If you have ever built an AI feature that needs to answer questions about your own data — internal docs, customer records, a product catalog, a legal corpus — you have probably hit the same problem: the model is fluent about the world but knows nothing about your specific content. RAG is the standard solution to that problem.
This guide is the longer version of the RAG glossary entry. The glossary gives you the definition. This page tells you how each step actually works, when RAG is the right tool, when it is not, and the failure patterns most beginner systems run into.
What RAG does, in plain English
You have a body of documents the model has never seen. The user asks a question. RAG does three things:
- Find the chunks most relevant to the question. Not the whole corpus. Just the parts that matter.
- Paste those chunks into the prompt. As "context" before the user's question.

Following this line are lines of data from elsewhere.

/-- Code and section directives. An `.end` in another section than its `.routine` is J07: R81 does not speak of it (DESIGN
CHOICE, log 69). -/
def Asm.structural (a : Asm) (line : Nat) (d : String) (as : List Txt) : JRes Asm := do
  match d, as with
  | ".section", as =>
    let (ps, ks) ← splitKeys ["align"] as
    match ps with
    | [n, k] =>
      let kind ← need .j07 (kindNames.lookup (low k))
      must .j07 (decide (n.length ≤ 63) && n.head? == some '.' && n.all isName && decide (1 < n.length))
      let al ← match keyText ks "align" with
        | none => pure none
        | some t => pure (some (← a.env.number .j04 0 16 t).toNat)
      a.openSection { kind, name := n } al
    | _ => .error .j07
  | ".text", [] => a.openSection { kind := kText, name := ".text".toList } none
  | ".lstore", [] => a.openSection { kind := kLstore, name := ".lstore".toList } none
  | ".align", [t] =>
    let h ← need .j07 a.here
    let n := (← a.env.number .j04 0 16 t).toNat
    must .j04 (decide (defaultAlign h.sec.kind ≤ n) || (h.sec.kind != kText && h.sec.kind != kIxtin))
    let p ← padding h.sec.kind h.off n
    let b := a.raw line (List.replicate p 0)
    return { b with secs := b.secs.map fun f => if f.key = h.sec then { f with align := max f.align n } else f }
  | ".equ", [n, t] => a.define n (.abs (← a.env.absolute t)) 2 0
  | ".global", [n] =>
    must .j01 (nameForm n)
    must .j05 (!reserved n && !isLocal n)
    return { a with globals := a.globals ++ [n] }
  | ".routine", [n] =>
    let h ← need .j07 a.here
    must .j07 (a.routine.isNone && (h.sec.kind == kText || h.sec.kind == kIxtin))
    let a ← a.define n (.at h) 1 0
    return { a with routine := some (n, h) }
  | ".end", [] =>
    let r ← need .j07 a.routine
    let h ← need .j07 a.here
    must .j07 (h.sec == r.2.sec)
    return { a with routine := none, named := a.named.map fun n => if n.name == r.1 then { n with size := h.off - r.2.off } else n }
  | _, _ => .error .j07

/-- Directives of groups, stages, graphs and job blocks. -/
def Asm.declare (a : Asm) (line : Nat) (d : String) (as : List Txt) : JRes Asm := do
  let here := a.here
  match d with
  | ".group" =>
    match as with
    | [n] =>
      let a ← a.define n (.at { sec := groupsKey, off := 128 * a.groups.length }) 3 128
      return { a with scope := .group,
                      groups := a.groups ++ [{ line, name := n, launch := none, widths := [], caps := [], roles := [] }] }
    | _ => .error .j07
  | ".launch" =>
    let (ps, ks) ← splitKeys ["entry", "roles", "lcnbase", "widbase", "seed", "dlim", "xlen", "allot", "quads", "parterres", "lstore",
      "save", "stage", "flags"] as
    must .j07 (ps.isEmpty && (keyText ks "entry").isSome && (keyText ks "roles").isSome)
    a.onGroup fun g => if g.launch.isNone then .ok { g with launch := some (line, here, ks) } else .error .j07
  | ".widths" =>
    must .j07 (!as.isEmpty)
    let ws ← mapAll (a.env.number .j08 0 63) as
    must .j08 (decide (ws.length ≤ 6) && decide (ws.foldl (fun x y => x + y) 0 ≤ 64))
    a.onGroup fun g => .ok { g with widths := ws.map fun w => w.toNat }
  | ".role" =>
    match as with
    | [n, t] =>
      let i := (← a.env.number .j04 0 4095 t).toNat
      let a ← a.define n (.abs (BitVec.ofNat 64 i)) 2 0
      a.onGroup fun g => .ok { g with roles := g.roles ++ [(line, i)] }
    | _ => .error .j07
  | ".cap" =>
    let (ps, keys) ← splitKeys ["reg", "role"] as
    match ps with
    | [n, k, target, length, p] =>
      let kind ← need .j07 ([("mem", 1), ("local", 2)].lookup (low k))
      let perms ← permBits capPerms p
      must .j05 (!isLocal n)
      let a ← a.define n (.at { sec := capsKey, off := 32 * sumTo (fun g => g.caps.length) a.groups }) 0 0
      a.onGroup fun g => .ok { g with caps := g.caps ++ [{ line, name := n, here, kind, target, length, perms, keys }] }
    | _ => .error .j07
  | ".stage" =>
    let all := ["state", "statelen", "split", "merge", "input", "keymask", "twins", "hi", "lo", "window"]
    let (ps, keys) ← splitKeys all as
    match ps with
    | [n] =>
      must .j07 (all.all fun k => (keyText keys k).isSome)
      let a ← a.define n (.at { sec := stagesKey, off := 64 * a.stages.length }) 5 64
      return { a with stages := a.stages ++ [{ line, here, name := n, keys }] }
    | _ => .error .j07
  | ".graph" =>
    match as with
    | [n] =>
      must .j01 (nameForm n)
      return { a with scope := .graph, graphs := a.graphs + 1 }
    | _ => .error .j07
  | ".node" =>
    must .j07 (a.scope == .graph)
    let (ps, keys) ← splitKeys ["group", "stage", "prio", "policy", "retries", "ext", "job", "early", "host"] as
    match ps with
    | [n, kind] =>
      let a ← a.define n (.at { sec := graphKey, off := 128 * a.nodes.length }) 4 128
      return { a with nodes := a.nodes ++ [{ line, here, graph := a.graphs, name := n, kind, keys, foots := [] }] }
    | _ => .error .j07
  | ".edge" =>
    must .j07 (a.scope == .graph)
    match as with
    | [f, t] => return { a with edges := a.edges ++ [{ line, graph := a.graphs, from_ := f, to_ := t }] }
    | _ => .error .j07
  | ".footprint" =>
    let (ps, keys) ← splitKeys ["role"] as
    must .j07 (ps.length == 3)
    a.onNode fun n => if n.foots.length < 8 then .ok { n with foots := n.foots ++ [{ line, here, args := ps, keys }] } else .error .j04
  | ".jobblock" =>
    let all := ["src", "srclen", "srcperms", "dst", "dstlen", "dstperms"]
    let (ps, keys) ← splitKeys all as
    match ps with
    | [n] =>
      must .j07 (all.all fun k => (keyText keys k).isSome)
      let a ← a.define n (.at { sec := cardKey n, off := 0 }) 0 0
      return { a with jobs := a.jobs ++ [{ line, here, name := n, keys }], card := some a.cur, cur := some (cardKey n),
                      secs := a.secs ++ [{ key := cardKey n, align := 6, size := 0, pieces := [] }] }
    | _ => .error .j07
  | _ => .error .j01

- Let the model write the answer using those chunks. With instructions like "answer only from the provided context."
That is the whole pattern. Everything else — vector databases, embedding models, reranking — is implementation detail that makes step 1 work well at scale.
How each step works
Step 1: Chunking
You can not feed a 500-page PDF to an embedding model. You split it into chunks first.
The standard default is ~500 tokens per chunk with ~50 tokens of overlap. Smaller chunks (200 tokens) give precise retrieval but lose context. Larger chunks (1500 tokens) carry context but dilute the embedding's signal. Overlap means the same sentence appears at the end of one chunk and the start of the next, so the model never misses information that fell on a boundary.
Where beginners get this wrong: chunking blindly by character count, ignoring document structure. A contract chunked by 500 characters can split a clause across three chunks. Better: chunk by section, paragraph, or heading where possible, then fall back to character count for long sections.
Step 2: Embedding
You convert each chunk into a vector — a list of 768 to 3,072 floating-point numbers — using an embedding model. The embedding represents the chunk's meaning, roughly. Chunks with similar meaning end up close together in vector space.
The 2026 defaults: OpenAI's text-embedding-3-large or Voyage's voyage-3 for English production work. Cohere's embed-english-v3 is also competitive. For multilingual content, Cohere's embed-multilingual-v3 or OpenAI's larger model.
You embed every chunk in your corpus once, store the vectors, and never re-embed unless the chunk changes or you switch models. Re-embedding 5 million chunks costs real money — pick a model you can live with for a year.
Step 3: Storage and retrieval
You need somewhere to put millions of vectors and ask "give me the 20 closest to this query vector" in milliseconds. That is what vector databases do.
Practical 2026 choices:
- pgvector — if you already use Postgres and have under ~1 million vectors. Cheapest option. Performance is fine.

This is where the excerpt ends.